New automobile costs high $50,000 whereas auto mortgage defaults rise

A salesperson (left) shows vehicles to a buyer at a Toyota dealership.

Getty Images

DETROIT – Look no further than the auto industry for the latest signs that U.S. consumers may face a “K-shaped” economy in which the rich continue to post gains while those with lower incomes struggle.

The average price paid for a new vehicle last month topped $50,000 for the first time ever, Cox Automotive’s Kelley Blue Book reported Monday. Meanwhile, auto loan default rates for people with poor credit remain near all-time highs.

According to Erin Keating, principal analyst at Cox Automotive, consumers who can afford a new vehicle are on a buying spree, while those on tighter budgets are staying away from the market.

“Although there are many affordable options, many price-conscious buyers choose to stay on the sidelines or sneak around the used car market,” she said in a statement. “Today’s automotive market is driven by wealthier households who have access to capital and good borrowing rates, supporting the higher end of the market.”

Economists have warned that the U.S. economy is becoming increasingly “K-shaped” in the wake of the coronavirus pandemic, with consumers experiencing different realities depending on their income levels.

Wealthier Americans benefited from rising home values, lucrative stock market returns and cheap credit, while low- and middle-income buyers faced tighter budgets and were hit hard by rising inflation.

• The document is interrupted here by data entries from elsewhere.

-- ==== Sys2Proof/Machine/Sward.lean ====
section
/-!
DEFINITION. The Sward event fabric (chapter 4): requests, guards, event outputs and counters, and the commands of the block
but for the grant itself, which reaches every consumer and stands in Machine/Fabric.lean.
-/
set_option Elab.async false
namespace Sys2Proof.Machine

/-! ## Guards -/

/-- Channel `c` is guarded (R107). -/
def State.guarded (s : State) (c : Nat) : Bool := s.on (R.SWD_CH_CFG_GUARD c)

/-- OWNER of channel `c`: 0 function 0, 1 function 1, 2 firmware. -/
def State.owner (s : State) (c : Nat) : Nat := s.get (R.SWD_CH_CFG_OWNER c)

/-- WHO of SWD_VIOL_INFO (R132). -/
def whoCode : Who → Nat
  | .fn0 => 0
  | .fn1 => 1
  | .skep => 2

/-- A guard violation (R122): recorded, flagged and logged. -/
def State.guardViol (s : State) (c who : Nat) : State :=
  let s := ((s.set R.SWD_VIOL_INFO_CH c).set R.SWD_VIOL_INFO_WHO who).raise R.SWD_STATUS_GUARD_VIOL
  s.log 9 (leBytes 4 (s.reg R.SWD_VIOL_INFO).toNat)

/-- Who may write a channel's configuration (R120). -/
def State.mayConfig (s : State) (who : Who) (c : Nat) : Bool :=
  match who with
  | .skep => true
  | .fn1 => s.owner c != 2
  | .fn0 => s.owner c == 0 && !s.guarded c

/-- Who may publish on a channel by SWD_PUB (R123). -/
def State.mayPublish (s : State) (who : Who) (c : Nat) : Bool :=
  match who with
  | .skep => true
  | .fn1 => s.owner c != 2
  | .fn0 => s.owner c != 2 && !s.guarded c

/-- Whether the selector in force was last written through function 0 (R117, R121). -/
def State.byFn0 (s : State) (f : Sel) : Bool :=
  match Tbl.get none s.swd.selPrev f.addr with
  | some (_, b) => b
  | none => Tbl.get false s.swd.byFn0 f.addr

/-- What the selector register at `a` holds is kept in force to the end of this event clock (R117): called before the register is written. -/
def State.holdSelector (s : State) (a : Nat) : State :=
  match Tbl.get none s.swd.selPrev a with
  | some _ => s
  | none => { s with swd := { s.swd with selPrev := Tbl.put none s.swd.selPrev a (some (s.reg a, Tbl.get false s.swd.byFn0 a)) } }

/-- Sward records with a selector register whether it was last written through function 0 (R121). -/
def State.noteSelector (s : State) (who : Who) (a : Nat) : State :=
  { s with swd := { s.swd with byFn0 := Tbl.put false s.swd.byFn0 a (who == .fn0) } }

/-! ## Requests -/

/-- Requests dropped on a channel (R115, R116). -/
def State.dropReqs (s : State) (c n : Nat) : State :=
  if n = 0 then s
  else ((s.raise (R.SWD_CH_STATUS_DROP c)).raise R.SWD_STATUS_DROP).bumpSat (R.CH_DROP_CNT_CNT c) n

/-- The place of a producer in the order in which requests enter a channel in one event clock, where `first` entered first in the last
contested clock: the order rotates past it (R112; assumption 102). -/
def turnOf (first p : Nat) : Nat := (p + 255 - first) % 256

/-- A request enters a FIFO behind those of earlier clocks, among those of its own clock in rotating producer order (R112). -/
def enterFifo (first : Nat) (r : Req) : List Req → List Req
  | [] => [r]
  | x :: q => if x.clk = r.clk ∧ turnOf first r.producer < turnOf first x.producer then r :: x :: q else x :: enterFifo first r q

/-- A request reaches the arbiter: it enters the channel's FIFO of 64, or is dropped when the FIFO is full or the channel
disabled (R112, R115, R116). Of the requests of one clock those that come last in the order find the FIFO full. -/
def State.request (s : State) (r : Req) : State :=
  let c := r.channel
  if s.on (R.SWD_CH_CFG_EN c) then
    let s := { s with swd := { s.swd with reached := Tbl.put [] s.swd.reached c (r.producer :: Tbl.get [] s.swd.reached c) } }
    let q := enterFifo (Tbl.get 255 s.swd.turn c) { r with views := (List.range 8).map s.viewPos } (s.fifoOf c)
    (s.setFifo c (q.take 64)).dropReqs c (q.length - 64)
  else s.dropReqs c 1

/-- A request of producer `p` with PARAM (R108, R109); the request of an asynchronous producer reaches the arbiter 1 or 2
event clocks after it is raised, a free choice (R111, assumption 1). -/
def State.requestPlain (s : State) (c p param : Nat) : State :=
  if p < 0x40 then s.request ⟨c, p, 0, 0, param, 0, false, none, s.clk, []⟩
  else ({ s with swd := { s.swd with
    inFlight := s.swd.inFlight ++ [(⟨c, p, 0, 0, param, 0, false, none, s.clk + 1 + s.freeVal 1, []⟩ : Req)] } }).useFree

/-- The requests whose synchroniser ends in this event clock reach the arbiter (R111). -/
def State.arriveAsync (s : State) : State :=
  let due := s.swd.inFlight.filter fun r => decide (r.clk ≤ s.clk)
  let s := { s with swd := { s.swd with inFlight := s.swd.inFlight.filter fun r => decide (s.clk < r.clk) } }
  s.forList due fun r s => s.request r

/-- The producer that came first in the order among those that contested a channel in this event clock, whatever has become of their
requests since (R112; assumption 102). -/
def State.contested (s : State) (c : Nat) : Option Nat :=
  match Tbl.get [] s.swd.reached c with
  | p :: ps =>
    let first := Tbl.get 255 s.swd.turn c
    if ps.all (· == p) then none else some (ps.foldl (fun a b => if turnOf first b < turnOf first a then b else a) p)
  | [] => none

/-- The event clock ends: the order of producers rotates on the channels that were contested, selector writes and new guard windows come into force, and the flags
set in it are flags of an earlier clock (R7, R112, R117, R125). -/
def State.closeClock (s : State) : State :=
  let turn := s.swd.reached.foldl (fun t (c, _) => match s.contested c with | some p => Tbl.put 255 t c p | none => t) s.swd.turn
  { s with swd := { s.swd with turn := turn, reached := [], selPrev := [], noWindow := [] }, risen := [] }

/-- A producer publishes through its selector: nothing when the selector is disabled, a guard violation when it is inert
(R117, R121). -/
def State.publishOn (s : State) (f : Sel) (ch : Option Nat) (p param : Nat) : State :=
  match ch with
  | none => s
  | some c => if s.byFn0 f && s.guarded c then s.guardViol c 0 else s.requestPlain c p param
def State.publish (s : State) (f : Sel) (p param : Nat) : State := s.publishOn f (s.selCh? f) p param

/-- The FIFO of a channel is emptied into CH_DROP_CNT (R116). -/
def State.emptyFifo (s : State) (c : Nat) : State :=
  let n := (s.fifoOf c).length
  (s.setFifo c []).dropReqs c n

/-- A new guard window starts (R125, R126). -/
def State.newWindow (s : State) (c : Nat) : State :=
  { s with swd := { s.swd with window := Tbl.put 0 s.swd.window c 0 } }

/-! ## Consumers -/

/-- A selector hears channel `c` (R117). -/
def State.selHears (s : State) (c : Nat) (f : Sel) : Bool := s.selCh? f == some c

/-- Delivery of an event to the consumer input with selectors `fs` (R114, R117, R118, R121): `act` is what the input does
with the event it acts on, `coincidence` what it counts for an event discarded in the same event clock. An input one of whose selectors hears
the channel by right gets the event, and another that is inert then sets no GUARD_VIOL (assumption 15). -/
def State.deliver (s : State) (e : Event) (fs : List Sel) (act coincidence : State → State) : State :=
  let heard := fs.filter (s.selHears e.req.channel)
  if heard = [] then s
  else if heard.all (fun g => s.byFn0 g && s.guarded e.req.channel) then s.guardViol e.req.channel 0
  else
    let key := (fs.headD ⟨0, 0, 0⟩).addr
    if Tbl.get 0 s.swd.acted key = e.clk + 1 then coincidence s
    else act { s with swd := { s.swd with acted := Tbl.put 0 s.swd.acted key (e.clk + 1) } }

/-! ## Event outputs and counters -/

/-- A GPIO pin is driven, or released; a pin of a bank without supply is high-impedance (R753). -/
def State.drive (s : State) (k : Nat) (level : Option Bool) : State :=
  if Tbl.get false s.swd.bankDown (k / 16) then s.emit (.pin k none) else s.emit (.pin k level)

/-- Output `k` drives its pin active or inactive (R127). -/
def State.driveOut (s : State) (k : Nat) (active : Bool) : State :=
  s.drive (s.get (R.OUT_CTRL_GPIO k)) (some (active != s.on (R.OUT_CTRL_POL k)))

/-- The width W of the pulse an event starts (R127), in event clocks; 0 is taken as 1. -/
def State.outWidth (s : State) (k : Nat) (e : Event) : Nat :=
  let w :=
    if s.on (R.OUT_CTRL_WIDTH_SRC k) ∨ e.req.width = 0 then s.get (R.OUT_WIDTH_CLKS k)
    else if e.req.action = 5 ∧ bitAt e.req.param 23 then e.req.width * 250
    else e.req.width
  max 1 w

/-- Event output `k` acts on an event (R127, R128). -/
def State.outAct (s : State) (k : Nat) (e : Event) : State :=
  if s.on (R.OUT_CTRL_EN k) then
    let stop := e.clk + s.outWidth k e
    if s.on (R.OUT_STATUS_LEVEL k) then
      let s := ((s.raise (R.OUT_STATUS_OVERRUN k)).raise R.SWD_STATUS_OVERRUN).bumpSat (R.OUT_OVR_CNT_CNT k)
      if s.on (R.OUT_CTRL_BUSY_POLICY k) then s
      else { s with swd := { s.swd with
              pulseEnd := Tbl.put 0 s.swd.pulseEnd k (max stop (Tbl.get 0 s.swd.pulseEnd k)) } }
    else
      let s := { s with swd := { s.swd with pulseEnd := Tbl.put 0 s.swd.pulseEnd k stop } }
      (s.raise (R.OUT_STATUS_LEVEL k)).driveOut k true
  else s

/-- Event counter `k` acts on an event (R130). -/
def State.ecntAct (s : State) (k : Nat) : State :=
  if s.on (R.ECNT_CTRL_EN k) then s.bump (R.ECNT_VALUE_VALUE k) else s

/-- The four selectors of event output `k`, and of event counter `k` (R117). -/
def outSels (k : Nat) : List Sel := [R.OUT_SUB_A_SEL_0 k, R.OUT_SUB_A_SEL_1 k, R.OUT_SUB_B_SEL_2 k, R.OUT_SUB_B_SEL_3 k]
def ecntSels (k : Nat) : List Sel := [R.ECNT_SUB_A_SEL_0 k, R.ECNT_SUB_A_SEL_1 k, R.ECNT_SUB_B_SEL_2 k, R.ECNT_SUB_B_SEL_3 k]

/-- Delivery to the event outputs and counters. Coincident events are counted whether or not EN is set (assumption 91). -/
def State.deliverSward (s : State) (e : Event) : State :=
  let s := s.forEach 64 fun k s => s.deliver e (outSels k) (·.outAct k e) (·.bumpSat (R.OUT_COINC_CNT_CNT k))
  s.forEach 64 fun k s => s.deliver e (ecntSels k) (·.ecntAct k) (·.bumpSat (R.ECNT_COINC_CNT_CNT k))

/-- Output `k` stops driving and releases its pin. -/
def State.outRelease (s : State) (k : Nat) : State :=
  ((s.clear (R.OUT_CTRL_EN k)).clear (R.OUT_STATUS_LEVEL k)).drive (s.get (R.OUT_CTRL_GPIO k)) none

/-- An enabled switch input watches GPIO pin `p` (R64, R129). -/
def State.pinWatched (s : State) (p : Nat) : Bool :=
  (List.range 32).any fun k => s.on (R.SW_CTRL_EN k) && s.get (R.SW_CTRL_GPIO k) == p

/-! ## Commands -/

/-- A write of a channel's guard registers discards the count of its window; the next one starts in the next event clock (R125). -/
def State.dropWindow (s : State) (c : Nat) : State :=
  let s := s.newWindow c
  { s with swd := { s.swd with noWindow := Tbl.put false s.swd.noWindow c true } }

/-- GUARD_WINDOW_END (R125). -/
def execGuardWindowEnd (c : Fin 256) (s : State) : Host.Outcome State Fault Refusal := .next (s.newWindow c)

/-- A write of CH_CFG that R120 allows: EN 1 starts a new guard window on a channel that RUNAWAY had stopped (R126), EN 0 empties the FIFO
(R116). -/
def State.applyChCfg (s : State) (c : Nat) (v : Word) : State :=
  let s := s.writeReg (R.SWD_CH_CFG c) v
  if !s.on (R.SWD_CH_CFG_EN c) then s.emptyFifo c
  else if Tbl.get false s.swd.stopped c then
    let s := s.newWindow c
    { s with swd := { s.swd with stopped := Tbl.put false s.swd.stopped c false } }
  else s

/-- CH_CFG_WRITE (R120, R125, R782). -/
def execChCfgWrite (who : Who) (c : Fin 256) (r : ChReg) (v : Word) (s : State) : Host.Outcome State Fault Refusal :=
  .next <| s.viaBus who fun s =>
    match r with
    | .cfg =>
      if bitsOf v.toNat 1 2 = 3 then s.guardViol c (whoCode who)
      else if !s.mayConfig who c then s.guardViol c (whoCode who)
      else if who = .fn0 ∧ bitsOf v.toNat 1 3 ≠ bitsOf (s.reg (R.SWD_CH_CFG c)).toNat 1 3 then
        (s.applyChCfg c (BitVec.ofNat 32 (putBits v.toNat 1 3 (bitsOf (s.reg (R.SWD_CH_CFG c)).toNat 1 3)))).guardViol c 0
      else s.applyChCfg c v
    | .guard =>
      if s.mayConfig who c then (s.set (R.CH_GUARD_MAX c) (max 1 (bitsOf v.toNat 0 16))).dropWindow c
      else s.guardViol c (whoCode who)
    | .guardWin =>
      if s.mayConfig who c then
        (s.set (R.CH_GUARD_WIN_WIN c) (clampNat 1 250000000 (bitsOf v.toNat 0 28))).dropWindow c
      else s.guardViol c (whoCode who)

/-- Producer ID of a software publication (R111). -/
def whoProducer : Who → Nat
  | .fn0 => 0x80
  | .fn1 => 0x81
  | .skep => 0x82

/-- SWD_PUB (R123). -/
def execSwdPub (who : Who) (v : Word) (s : State) : Host.Outcome State Fault Refusal :=
  .next <| s.viaBus who fun s =>
    let c := bitsOf v.toNat 0 8
    (if s.mayPublish who c then s.requestPlain c (whoProducer who) (bitsOf v.toNat 8 24) else s.guardViol c (whoCode who))

/-- OUT_PULSE_END (R128): the pin returns inactive. -/
def execOutPulseEnd (k : Fin 64) (s : State) : Host.Outcome State Fault Refusal :=
  .next (if s.on (R.OUT_STATUS_LEVEL k) then (s.clear (R.OUT_STATUS_LEVEL k)).driveOut k false else s)

/-- OUT_CTRL_WRITE (R127, R129): an output is enabled only on a pin that no enabled switch input watches. A pulse that runs when EN is
cleared or GPIO changes ends at once (assumption 103). -/
def execOutCtrlWrite (who : Who) (k : Fin 64) (v : Word) (s : State) : Host.Outcome State Fault Refusal :=
  .next <| s.viaBus who fun s =>
    let old := s
    let s := s.writeReg (R.OUT_CTRL k) v
    let s := if old.on (R.OUT_CTRL_EN k) && (!s.on (R.OUT_CTRL_EN k) || s.get (R.OUT_CTRL_GPIO k) != old.get (R.OUT_CTRL_GPIO k))
      then (s.clear (R.OUT_STATUS_LEVEL k)).drive (old.get (R.OUT_CTRL_GPIO k)) none else s
    if s.on (R.OUT_CTRL_EN k) then
      if s.pinWatched (s.get (R.OUT_CTRL_GPIO k)) then
        ((s.clear (R.OUT_CTRL_EN k)).clear (R.OUT_STATUS_LEVEL k)).raise (R.OUT_STATUS_PIN_CONFLICT k)
      else s.driveOut k (s.on (R.OUT_STATUS_LEVEL k))
    else s

end Sys2Proof.Machine
end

“We’ve been talking about the ‘K-shaped’ outlook for the consumer for some time. Some consumers are doing well, some are doing less well,” Torsten Slok, chief economist at Apollo Global Management, said Monday on CNBC’s “Squawk on the Street.” “Now we also have a K-shape for the overall economy, where there is a booming industrial renaissance but the consumer faces more headwinds.”

Slok addressed the overall U.S. consumer market against the backdrop of a potential trade war with China, but also said affordability concerns and rising auto loan defaults by subprime buyers were concerns.

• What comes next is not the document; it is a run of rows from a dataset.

-- ==== Sys2Proof/Machine/Contexts.lean ====
section
/-!
DEFINITION. Repeat contexts (R490 to R497): allocation, the two conditions for retirement, and the context image. Keys from
2²⁰ upward stand for repeats cut without a context.
-/
set_option Elab.async false
namespace Sys2Proof.Machine

def State.ctxOf (s : State) (k : Nat) : Ctx := Tbl.get {} s.ctxs k
def State.setCtx (s : State) (k : Nat) (c : Ctx) : State := { s with ctxs := Tbl.put {} s.ctxs k c }

/-- A key names a context, not a repeat without one. -/
def isCtx (k : Nat) : Bool := decide (k < 1048576)

/-- The slot, web lane and sequence of a context's tag (R12). -/
def Ctx.slot (c : Ctx) : Nat := bitsOf c.tag 58 6
def Ctx.lane (c : Ctx) : Nat := bitsOf c.tag 52 6

/-- The context image (R496). -/
def Ctx.image (c : Ctx) : List Byte :=
  leBytes 8 c.tag ++ leBytes 8 c.anchor ++ leBytes 8 c.endPos ++ leBytes 4 c.firstRow ++ leBytes 2 c.rows ++
  leBytes 1 c.view ++ leBytes 1 (c.state + c.actDone.toNat * 8 + c.delivDone.toNat * 16) ++
  leBytes 8 c.openTime ++ leBytes 8 c.imagedTime ++ leBytes 8 c.judgedTime ++ leBytes 8 c.gatePos ++
  leBytes 4 (match c.gateHandle with | some h => h % 2 ^ 26 + 2 ^ 31 | none => 0) ++
  leBytes 1 c.actResult ++ leBytes 1 c.verdict ++ leBytes 2 c.rule ++ leBytes 2 c.cflags ++
  leBytes 1 c.markScore ++ leBytes 1 0 ++ leBytes 4 (unsigned 32 c.markDx) ++ leBytes 4 (unsigned 32 c.markDy) ++
  leBytes 4 0 ++ leBytes 8 c.actPos ++ padTo 32 c.cmp

/-! ## The context cache (R386, R387) -/

/-- Context `k` is written back to memory: whole units, poisoned where the context is (R381, R382, R387). -/
def State.ctxBack (s : State) (k : Nat) : State := s.memWrite (k * 128) (s.ctxOf k).image (Tbl.get false s.creel.badCtx k)

/-- A context enters or leaves the cache, poisoned or not. -/
def State.ctxCached (s : State) (k : Nat) (held bad : Bool) : State :=
  let c := s.creel
  { s with creel := { c with cached := Tbl.put false c.cached k held, badCtx := Tbl.put false c.badCtx k bad } }

/-- A lookup of a context (R387): a hit, or a miss that reads it from memory, with the errors and the poison that the read meets, and takes the
place of a context of Creel's choice (a free one, assumption 1), which is written back. -/
def State.ctxTouch (s : State) (k : Nat) : State :=
  if !isCtx k then s
  else if Tbl.get false s.creel.cached k then s.bump R.CTX_CACHE_HIT_CNT
  else
    let c := s.creel
    let victim := (c.cached.getD (s.freeVal 14) (k, true)).1
    let s := if c.cached.length < 16384 then s else (s.useFree.ctxBack victim).ctxCached victim false false
    let s := s.readMeet (k * 128) 128
    let bad := s.readPoison (k * 128) 128
    -- a poisoned context is marked (R382)
    let s := if bad then s.setCtx k { s.ctxOf k with cflags := (s.ctxOf k).cflags ||| 16 } else s
    (s.ctxCached k true bad).bump R.CTX_CACHE_MISS_CNT

/-- Every context in the cache is written back (R387). -/
def State.ctxFlush (s : State) : State := s.forList s.creel.cached.keys fun k s => s.ctxBack k

/-- Poison of a context: of its place in the cache, or of its bytes in memory (R382, R388). -/
def State.ctxPoison (s : State) (k : Nat) : Bool :=
  isCtx k && (if Tbl.get false s.creel.cached k then Tbl.get false s.creel.badCtx k else s.readPoison (k * 128) 128)

/-! ## Retirement -/

/-- A context retires: it joins the queue (R491, R492); a repeat without a context is forgotten. -/
def State.ctxRetire (s : State) (k : Nat) : State :=
  if isCtx k then
    let s := s.setCtx k { s.ctxOf k with state := 5 }
    ({ s with ctxQueue := s.ctxQueue ++ [(k, s.clk)] }).bump R.CTX_RETIRED_CNT
  else s.setCtx k {}

/-- ACT_RESULT of a context that has been looked up is set, once (R492, R493). -/
def State.ctxActs (s : State) (k result pos : Nat) : State :=
  let c := s.ctxOf k
  if c.actDone then s
  else
    let s := s.setCtx k { c with actDone := true, actResult := result, actPos := pos,
                                 state := if c.delivDone then c.state else max 3 c.state }
    if c.delivDone then s.ctxRetire k else s

/-- ACT_RESULT of a context is set, once (R387, R492, R493). -/
def State.ctxActed (s : State) (k result pos : Nat) : State := (s.ctxTouch k).ctxActs k result pos

/-- Withy reports a repeat delivered (R387, R492, R567). -/
def State.ctxDelivered (s : State) (k : Nat) : State :=
  let s := s.ctxTouch k
  let c := s.ctxOf k
  if c.delivDone || c.state == 5 then s
  else
    let s := s.setCtx k { c with delivDone := true, state := if c.actDone then c.state else max 4 c.state }
    if c.actDone then s.ctxRetire k else s

/-- The context at the head of the queue, if one had retired before this clock (R491). -/
def State.ctxHead (s : State) : Option Nat :=
  if s.ctxFresh < 1048576 then some s.ctxFresh
  else match s.ctxQueue with
    | (k, t) :: _ => if t < s.clk then some k else none
    | [] => none

/-- The head of the queue leaves it (R491). -/
def State.ctxShift (s : State) : State :=
  if s.ctxFresh < 1048576 then { s with ctxFresh := s.ctxFresh + 1 } else { s with ctxQueue := s.ctxQueue.drop 1 }

/-- The state after the head of the queue has been allocated: it enters OPEN with the contents given, which cover it whole (R381, R387). -/
def State.ctxTake (s : State) (k : Nat) (c : Ctx) : State :=
  let s := ((s.ctxTouch k).ctxCached k true false).ctxShift
  let s := s.setCtx k { c with state := 0 }
  let s := s.set R.CTX_RETIRED_CNT (s.get R.CTX_RETIRED_CNT - 1)
  if s.get R.CTX_RETIRED_CNT < s.get R.CTX_LOW_MIN then s.set R.CTX_LOW_MIN (s.get R.CTX_RETIRED_CNT) else s

/-- A repeat without a context takes a key of its own (R497). -/
def State.ctxNone (s : State) (c : Ctx) : State :=
  { s.setCtx s.noCtxKey { c with state := 0 } with noCtxKey := s.noCtxKey + 1 }

/-- A GATE event reaches the gate input of job control (R387, R493, R494). -/
def State.gateEvent (s : State) (e : Event) : State :=
  if e.req.action = 5 ∧ bitAt (s.reg (R.GATE_MASK (e.req.channel / 32))).toNat (e.req.channel % 32) ∧ bitAt e.req.param 20 = false then
    let k := bitsOf e.req.param 0 20
    let s := s.ctxTouch k
    let c := s.ctxOf k
    if c.gateHandle = some (e.req.handle % 2 ^ 26) ∧ c.actDone = false then
      s.ctxActs k (if e.req.late then 3 else 2) e.position
    else s.bumpSat R.GATE_STRAY_CNT_CNT
  else s

/-- What the removal of a GATE entry does to the context it names (R80, R97, R493). -/
def State.gateRemoved (s : State) (entry : BitVec 128) (handle result : Nat) : State :=
  if eAction entry = 5 ∧ bitAt (eParam entry) 20 = false then
    let k := bitsOf (eParam entry) 0 20
    let s := s.ctxTouch k
    if (s.ctxOf k).gateHandle = some (handle % 2 ^ 26) then s.ctxActs k result 0 else s
  else s

end Sys2Proof.Machine
end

New car buyers have faced rising sticker prices, smaller discounts and higher loan interest rates since the coronavirus pandemic — especially for those with the worst credit.

According to Cox Automotive’s Dealertrack, the average interest rate on new vehicle loans was about 9% as of the most recent data in August. These included interest rates of around 18% to 20% for subprime or “deep subprime” customers, who have poorer credit scores and are more likely to default.

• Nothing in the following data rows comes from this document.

-- ==== Sys2Proof/Machine/Endpoints.lean ====
section
/-!
DEFINITION. What endpoints, streams and message FIFOs do at the request of other blocks (chapters 7 and 8): CTRL requests and
their credits, FIFO items, enrolment, the loss of an endpoint, and the start and stop of a stream.
-/
set_option Elab.async false
namespace Sys2Proof.Machine

def State.epOf (s : State) (e : Nat) : Endpoint := Tbl.get {} s.eps e
def State.setEp (s : State) (e : Nat) (x : Endpoint) : State := { s with eps := Tbl.put {} s.eps e x }
def State.linkOf (s : State) (f : Nat) : Link := Tbl.get {} s.links f
def State.setLink (s : State) (f : Nat) (x : Link) : State := { s with links := Tbl.put {} s.links f x }
def State.streamOf (s : State) (d : Nat) : Stream := Tbl.get {} s.streams d
def State.setStream (s : State) (d : Nat) (x : Stream) : State := { s with streams := Tbl.put {} s.streams d x }

/-- EP_STATE (R278). -/
def State.epState (s : State) (e : Nat) : Nat := s.get (R.EP_INFO_EP_STATE e)

/-- EP_STATE changes; EPT_COUNT follows (R313). -/
def State.setEpState (s : State) (e st : Nat) : State :=
  let live (x : Nat) : Nat := if x = 1 ∨ x = 2 then 1 else 0
  let lost (x : Nat) : Nat := if x = 3 then 1 else 0
  let old := s.epState e
  let s := s.set (R.EP_INFO_EP_STATE e) st
  let s := s.set R.EPT_COUNT_LIVE (s.get R.EPT_COUNT_LIVE + live st - live old)
  s.set R.EPT_COUNT_LOST (s.get R.EPT_COUNT_LOST + lost st - lost old)

/-- Events of the endpoint table (R313). -/
def State.publishEpt (s : State) (e kind : Nat) : State :=
  s.skepPublish R.EVT_EPT (e + kind * 2 ^ 12 + 0x4 * 2 ^ 20)

/-- The link of an endpoint. -/
def State.epLink (s : State) (e : Nat) : Nat := s.get (R.EP_INFO_LINK e)

/-- Entries that are not FREE and lie on a link. -/
def State.epsOn (s : State) (f : Nat) : List Nat := s.eps.keys.filter fun e => s.epState e != 0 && s.epLink e == f

/-- The endpoint of a link without a hub, which every upstream packet is attributed to (R285): the entry that the link's partner was given, as
long as the entry names it. -/
def State.directEp (s : State) (f : Nat) : Option Nat := (s.linkOf f).partner.filter fun e => s.epState e != 0 && s.epLink e == f

/-- The entry that an upstream packet names (R285). -/
def State.sourceEp (s : State) (f : Nat) (p : Packet) : Option Nat :=
  if s.get (R.PARTNER_CAP_ROLE f) = 1 then (if s.epState p.ep = 0 then none else some p.ep) else s.directEp f

/-! ## Message FIFOs -/

/-- 32-bit words of a payload, the last filled with zeros (R307). -/
def wordsOf (b : List Byte) : List Nat := (List.range ((b.length + 3) / 4)).map fun i => leAt b (i * 4) 4

/-- Read words of an item (R308), and read words stored. -/
def MsgItem.size (m : MsgItem) : Nat := (m.words.length + 7) / 8
def State.mfLevel (s : State) (e : Nat) : Nat := ((s.epOf e).items.map MsgItem.size).sum

/-- The items of a FIFO are replaced; LEVEL follows. -/
def State.setItems (s : State) (e : Nat) (l : List MsgItem) : State :=
  let s := s.setEp e { s.epOf e with items := l }
  s.set (R.MF_STATUS_LEVEL e) (s.mfLevel e)

/-- An item reaches the FIFO (R307, R310, R312): stored, or discarded whole; the rest of an item that FLUSH cut is discarded as it arrives, and
the item with it. -/
def State.mfPush (s : State) (e kind status tag : Nat) (skep epoch : Bool) (len : Nat) (rest : List Nat) : State :=
  let x := s.epOf e
  if x.cutting then s.setEp e { x with cutting := false, dropped := true }
  else
    let w0 := kind + status * 16 + tag * 256 + skep.toNat * 2 ^ 16 + x.dropped.toNat * 2 ^ 17 + epoch.toNat * 2 ^ 18 + len * 2 ^ 20
    let m : MsgItem := ⟨w0 :: rest⟩
    if s.on (R.MF_CFG_EN e) && decide (s.mfLevel e + m.size ≤ s.get (R.MF_CFG_DEPTH e)) then
      (s.setEp e { x with dropped := false }).setItems e (x.items ++ [m])
    else ((s.setEp e { x with dropped := true }).bumpSat (R.MF_DROP_CNT_CNT e)).raise (R.MF_STATUS_OVERFLOW e)

/-! ## CTRL requests -/

/-- The requester is Skep. -/
def Purpose.skep : Purpose → Bool
  | .port _ => false
  | _ => true

/-- A packet waits to be sent downstream on a link (R241). -/
def State.sendLink (s : State) (f : Nat) (p : Packet) : State :=
  let l := s.linkOf f
  s.setLink f { l with tx := { l.tx with queue := l.tx.queue ++ [p] } }

/-- A packet waits to be sent downstream on the link of an endpoint. -/
def State.sendTo (s : State) (e : Nat) (p : Packet) : State := s.sendLink (s.epLink e) { p with ep := e }

/-- A request that Skep sends after ASSIGN (R283, R284), or after GROUP (R301): it leaves after the HUB packets queued before it. -/
def Purpose.followsHub : Purpose → Bool
  | .headEp | .ident => true
  | .stream _ on _ _ => on
  | _ => false

/-- The CTRL packet of a request (R246); enrolment of a partner itself uses LOCAL packets (R283). -/
def State.ctrlPacket (s : State) (e : Nat) (r : CtrlReq) : Packet :=
  { ptype := 2, ep := e,
    loc := (r.purpose == .headEp || r.purpose == .ident) && !s.on (R.EP_INFO_BEHIND_HUB e) && !s.on (R.EP_INFO_IS_HUB e),
    tspec := r.tag + r.write.toNat * 256 + r.epoch.toNat * 2 ^ 11,
    hdr := [r.addr + r.words * 2 ^ 32],
    payload := if r.write then r.data.flatMap (leBytes 4) else [],
    afterHub := r.purpose.followsHub }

Last month’s price record of $50,080 comes as auto loan delinquencies, delinquencies and repossessions have increased in recent months and years, particularly among consumers with subprime credit — or those with a FICO score below 620.

According to Fitch Ratings, 6.43% of subprime auto loans were at least 60 days delinquent in August, up from the record high of 6.45% reached in January. Default rates for borrowers with higher ratings have remained relatively stable.

The Consumer Federation of America, a nonprofit advocacy group, last month described auto financing in the U.S. at a “breaking point, with Americans owing over $1.66 trillion in auto debt.”

The report was released as the Consumer Financial Protection Bureau received a record number of complaints about auto loans. This followed a New York Fed analysis last year that found car buyers with above-average credit scores (620-679) were twice as likely to fall behind on loans than before the pandemic.

Cars.com’s Edmunds reported earlier this month that the share of buyers who committed to monthly payments of $1,000 or more accounted for 19.1% of all financed new-vehicle transactions in the third quarter, near the previous quarter’s record high of 19.3%.

Rising delinquency rates and other concerns recently led to the unexpected collapse of subprime auto lender Tricolor.

Cox’s Keating noted that while tariffs have increased costs and reduced affordability, last month’s record prices were due to strong sales of all-electric vehicles. Consumers rushed to buy electric vehicles before federal tax incentives of up to $7,500 expired at the end of September.

Electric vehicles are typically more expensive than their traditional counterparts. Cox Automotive said the average transaction price for a new electric vehicle last month was more than $58,000.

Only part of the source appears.